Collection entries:
Segment Open

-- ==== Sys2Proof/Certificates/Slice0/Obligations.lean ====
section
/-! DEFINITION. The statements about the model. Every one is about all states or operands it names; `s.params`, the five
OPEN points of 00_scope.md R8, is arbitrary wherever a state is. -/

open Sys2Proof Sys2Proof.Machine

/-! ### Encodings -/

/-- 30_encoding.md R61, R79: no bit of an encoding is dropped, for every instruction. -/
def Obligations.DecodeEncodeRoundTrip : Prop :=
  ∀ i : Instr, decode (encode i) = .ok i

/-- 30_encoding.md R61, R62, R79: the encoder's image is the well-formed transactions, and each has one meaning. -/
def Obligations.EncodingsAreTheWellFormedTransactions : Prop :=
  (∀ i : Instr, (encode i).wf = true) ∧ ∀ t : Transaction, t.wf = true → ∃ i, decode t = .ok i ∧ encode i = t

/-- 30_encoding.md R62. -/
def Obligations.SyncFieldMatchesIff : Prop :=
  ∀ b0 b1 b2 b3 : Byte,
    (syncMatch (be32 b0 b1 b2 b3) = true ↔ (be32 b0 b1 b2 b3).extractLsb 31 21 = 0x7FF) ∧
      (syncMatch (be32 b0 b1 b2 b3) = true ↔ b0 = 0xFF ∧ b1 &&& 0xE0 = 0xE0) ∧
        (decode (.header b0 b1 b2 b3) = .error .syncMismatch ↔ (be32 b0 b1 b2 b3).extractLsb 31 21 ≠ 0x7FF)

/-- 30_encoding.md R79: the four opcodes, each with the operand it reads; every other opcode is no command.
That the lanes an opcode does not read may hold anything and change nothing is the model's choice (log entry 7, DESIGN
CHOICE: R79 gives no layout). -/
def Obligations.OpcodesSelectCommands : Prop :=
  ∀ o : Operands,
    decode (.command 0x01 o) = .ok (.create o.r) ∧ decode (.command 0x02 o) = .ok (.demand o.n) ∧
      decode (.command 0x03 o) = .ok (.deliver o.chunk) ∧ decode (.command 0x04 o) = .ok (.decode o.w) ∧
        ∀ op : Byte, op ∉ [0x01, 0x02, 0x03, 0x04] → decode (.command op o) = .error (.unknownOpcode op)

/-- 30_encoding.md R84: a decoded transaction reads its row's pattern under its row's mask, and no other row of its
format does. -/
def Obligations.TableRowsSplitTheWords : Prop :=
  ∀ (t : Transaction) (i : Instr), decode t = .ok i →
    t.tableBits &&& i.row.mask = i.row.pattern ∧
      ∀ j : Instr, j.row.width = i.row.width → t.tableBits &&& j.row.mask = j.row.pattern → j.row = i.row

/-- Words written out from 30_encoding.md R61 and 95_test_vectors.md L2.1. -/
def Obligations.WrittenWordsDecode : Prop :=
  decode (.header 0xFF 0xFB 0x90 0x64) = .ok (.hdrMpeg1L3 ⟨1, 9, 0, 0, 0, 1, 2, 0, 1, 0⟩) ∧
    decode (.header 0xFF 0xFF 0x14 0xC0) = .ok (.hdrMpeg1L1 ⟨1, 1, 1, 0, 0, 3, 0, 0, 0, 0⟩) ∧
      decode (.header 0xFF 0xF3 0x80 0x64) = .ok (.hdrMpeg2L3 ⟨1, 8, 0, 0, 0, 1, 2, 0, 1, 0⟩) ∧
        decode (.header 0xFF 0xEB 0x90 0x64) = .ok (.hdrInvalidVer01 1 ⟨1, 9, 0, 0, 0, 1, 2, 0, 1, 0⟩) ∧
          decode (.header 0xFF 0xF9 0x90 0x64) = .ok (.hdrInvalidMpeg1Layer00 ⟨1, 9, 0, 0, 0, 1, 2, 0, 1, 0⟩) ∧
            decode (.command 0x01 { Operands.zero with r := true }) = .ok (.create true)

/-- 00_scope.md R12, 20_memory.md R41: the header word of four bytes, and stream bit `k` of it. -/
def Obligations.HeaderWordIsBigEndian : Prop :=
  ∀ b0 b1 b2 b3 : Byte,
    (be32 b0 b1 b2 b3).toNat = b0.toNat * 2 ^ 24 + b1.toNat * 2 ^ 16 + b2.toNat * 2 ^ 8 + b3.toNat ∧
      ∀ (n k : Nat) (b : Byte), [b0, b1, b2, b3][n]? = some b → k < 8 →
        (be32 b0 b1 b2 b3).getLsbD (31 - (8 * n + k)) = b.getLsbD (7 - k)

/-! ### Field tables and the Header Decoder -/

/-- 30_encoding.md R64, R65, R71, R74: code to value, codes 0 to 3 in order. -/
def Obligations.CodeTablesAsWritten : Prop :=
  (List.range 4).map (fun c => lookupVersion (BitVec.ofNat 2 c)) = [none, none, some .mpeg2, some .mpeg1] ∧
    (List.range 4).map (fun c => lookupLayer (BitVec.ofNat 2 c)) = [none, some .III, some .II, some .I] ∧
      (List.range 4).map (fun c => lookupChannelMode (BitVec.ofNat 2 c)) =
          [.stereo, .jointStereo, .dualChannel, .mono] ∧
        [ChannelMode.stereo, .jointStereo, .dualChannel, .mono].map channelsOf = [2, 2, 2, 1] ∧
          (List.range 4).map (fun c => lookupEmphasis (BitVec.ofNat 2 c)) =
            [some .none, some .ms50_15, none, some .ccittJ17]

Segment Closed

Problem to solve —
For the lines above, output exactly those from the line containing "decode (.command 0x03" through the line containing "decode (.header 0xFF 0xFF", and skip the others.

Reply to the task —
      decode (.command 0x03 o) = .ok (.deliver o.chunk) ∧ decode (.command 0x04 o) = .ok (.decode o.w) ∧
        ∀ op : Byte, op ∉ [0x01, 0x02, 0x03, 0x04] → decode (.command op o) = .error (.unknownOpcode op)

/-- 30_encoding.md R84: a decoded transaction reads its row's pattern under its row's mask, and no other row of its
format does. -/
def Obligations.TableRowsSplitTheWords : Prop :=
  ∀ (t : Transaction) (i : Instr), decode t = .ok i →
    t.tableBits &&& i.row.mask = i.row.pattern ∧
      ∀ j : Instr, j.row.width = i.row.width → t.tableBits &&& j.row.mask = j.row.pattern → j.row = i.row

/-- Words written out from 30_encoding.md R61 and 95_test_vectors.md L2.1. -/
def Obligations.WrittenWordsDecode : Prop :=
  decode (.header 0xFF 0xFB 0x90 0x64) = .ok (.hdrMpeg1L3 ⟨1, 9, 0, 0, 0, 1, 2, 0, 1, 0⟩) ∧
    decode (.header 0xFF 0xFF 0x14 0xC0) = .ok (.hdrMpeg1L1 ⟨1, 1, 1, 0, 0, 3, 0, 0, 0, 0⟩) ∧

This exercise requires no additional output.